Thanks for reminding me about my tesla stock position. It is in a taxable brokerage account and I’m glad it has rebounded. Now the problem is not wanting to pay taxes by selling since I don’t have it in my rollover Ira.
I own about 3% of my portfolio in individual stocks. It’s fun for me to load up Morningstar and read their undervalued stocks. Then spend some time reading into the recommendations and invest in those that I see have a future. One of my favorites lately is midstream stocks (mainly equitrans midstream). Since I started college it’s been a fun hobby for me. However, I tried betting big money once and I didn’t sleep well at all during that time. My risk tolerance is low outside of index funds. I end up pulling my money out quickly once I see I’ve made more than 5% when I’ve put more than 10% of my portfolio on it only to day dream about what would have happened had I left it in. I bought occidental when it was at $38 only to find out Warren Buffett bought some later that week. I sold at 40 when it ended up getting 60 just a few days later. It ends up causing regrets for me…
I think the same can be said for investing in real estate! Unless you’re obsessed, average returns are much worse than an index fund!
I don’t have a story, or a direct experience I want to share – the post is comprehensive and self-contained. BUT I feel a natural sequel to this post is a comparison the index funds and robo-advisors. You, Sam, wrote previously about robo-advisor platforms alone. However, what is your expert comparison and analysis of robo vs index funds and how do robo’s enter the investing split equation/ratio. Does it even make sense to invest in both, in parallel? Why? If not, why not? What are the benefits and shortcomings one versus the other. You may have written about that comparison elsewhere, but I don’t remember it…
Great questions. I’d love to hear your thoughts. Because each row Budweiser is different in the plans are tailored to each person’s goals and risk tolerance.
It’s funny, the Apple stock app has had 3 articles on BBBY this morning. Looks like you got out just in time.
Nope. Getting out just in time would’ve been several months after I purchase the stock in 2014 and saw the stock go up about 30%. I wrote this baby down by over 60% over the past eight years.
Well, yeah. At least this LATEST move was on point.
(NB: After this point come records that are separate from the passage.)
-- ==== Sys2Proof/WellFormed.lean ====
section
/-! DEFINITION. What is well-formed, as checks that run. An `Instr` needs no check: its only field is a 16-bit count, so
no term of the type is outside what an encoding can hold. The check on a request (R67) is `Request.wellFormed` in
Machine/Ops.lean. Assembler lines hold numbers as written, and have a check here (R70). -/

namespace Sys2Proof

/-- A byte list of the assembler: each value 0 to 255, and no longer than `SRC_LEN` can count (R70, R60). -/
def asmBytesWellFormed (bytes : List Nat) : Bool :=
  bytes.all (· < 256) && decide (bytes.length < 2 ^ Config.lenWidth)

/-- The lines the assembler accepts: a palette count in 0 to 65535, byte values in 0 to 255, a raw word of 32 bits
(R70: "`count` outside 0 to 65535 is an assembly error"). -/
def AsmLine.wellFormed : AsmLine → Bool
  | .lutinit => true
  | .expand bytes => asmBytesWellFormed bytes
  | .compact bytes => asmBytesWellFormed bytes
  | .palchk count bytes => decide (count < 2 ^ Config.countWidth) && asmBytesWellFormed bytes
  | .cmd word0 bytes => decide (word0 < 2 ^ 32) && asmBytesWellFormed bytes

end Sys2Proof
end

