-- ==== Sys2Proof/Machine/Compact.lean ====
section
/-! DEFINITION. The channel quantisers, the compactor and the `COMPACT` command (spec/42_compact.md R120–R122). -/

namespace Sys2Proof.Machine

/-- The compactor: quantise each channel on its own and pack the fields (R120, R121). -/
def compact888 (lut5 : Lut (BitVec 5) 8) (lut6 : Lut (BitVec 6) 8) (red green blue : Byte) : Rgb565 :=
  pack565 (lut5.read red) (lut6.read green) (lut5.read blue)

/-- `DST` of `COMPACT`: two bytes per RGB888 pixel of the source, low byte first (R122). -/
def compactBytes (lut5 : Lut (BitVec 5) 8) (lut6 : Lut (BitVec 6) 8) (src : List Byte) : List Byte :=
  (pixels888 src).flatMap fun (red, green, blue) => bytes565 (compact888 lut5 lut6 red green blue)

/-- `COMPACT` (R122). -/
def execCompact (s : State) : Host.Outcome State Fault Refusal :=
  withRequest s fun r =>
    requireReady s <|
    requireLength (r.srcLen.toNat % Config.stride888 == 0) s <|
    withTable s.lut5 fun lut5 =>
    withTable s.lut6 fun lut6 =>
      .next (s.respond .ok false (compactBytes lut5 lut6 r.src))

end Sys2Proof.Machine
end

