-- ==== Sys2Proof/Safety.lean ====
section
/-! DEFINITION. What counts as a good state, in the terms the statements use: the block's invariant (spec/10_state.md
R20, R25), the host's contract (R67), and a response the block may send (R28, R161, R166). -/

namespace Sys2Proof.Machine

/-- The block's invariant: `LUT_READY` says whether the tables hold a value (R20, R25), and the value they hold is the
one of R86. -/
structure State.Inv (s : State) : Prop where
  /-- Ready: every table holds its defined contents. -/
  whenReady : s.lutReady = true →
    s.lut5 = some lut5Contents ∧ s.lut6 = some lut6Contents ∧ s.lut888 = some lut888Contents
  /-- Not ready: no table holds a value. -/
  whenNotReady : s.lutReady = false → s.lut5 = none ∧ s.lut6 = none ∧ s.lut888 = none

/-- The host's contract: every request it will see performed is well-formed (R67). A request it aborts is never
performed (R181), so the contract does not speak of it. -/
structure State.HostContract (s : State) : Prop where
  /-- The request in flight, if any. -/
  inFlight : ∀ r, s.inFlight = some r → r.wellFormed = true
  /-- The requests it has yet to issue. -/
  planned : ∀ r, HostAction.issue r ∈ s.host → r.wellFormed = true

/-- A response the block may send: the reserved bits 7:4 and 31:10 of `STATUS` are 0 and `ERR` is at most 3 (R28, R161);
with an error, `RESULT = 0` and `DST` is empty (R166). -/
structure Response.Legal (r : Response) : Prop where
  /-- Reserved status bits. -/
  reservedBits : r.status &&& 0xFFFFFCF0#32 = 0#32
  /-- No reserved error code. -/
  errorCode : r.status.toNat % 16 ≤ 3
  /-- An error has no result. -/
  noOutputOnError : r.status.toNat % 16 ≠ 0 → r.status.getLsbD 8 = false ∧ r.dst = []

/-- Every response received so far is one the block may send. -/
def State.ResponsesLegal (s : State) : Prop := ∀ r ∈ s.responses, r.Legal

/-- The response the host gets for each action that asks for one. -/
def HostAction.wantsResponse : HostAction → Bool
  | .issue _ => true
  | .abort _ => false
  | .assertReset => false

end Sys2Proof.Machine
end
Oh yikes. That must have been a big disappointment to see your LTD return in the recent ramp up. But at least your exposure was low. I agree that investing in single name stocks can be risky business and really takes a strong interest and a lot of time to do it well. And even still there’s no guarantees. It’s so true that there are hundreds of active fund managers out there who lose tons of money on single names all the time. I gave up on single name stocks in my mid 20s because I just wasn’t any good at it and lost money on all of them. I’ve done much better with ETFs and diversifying outside of equities.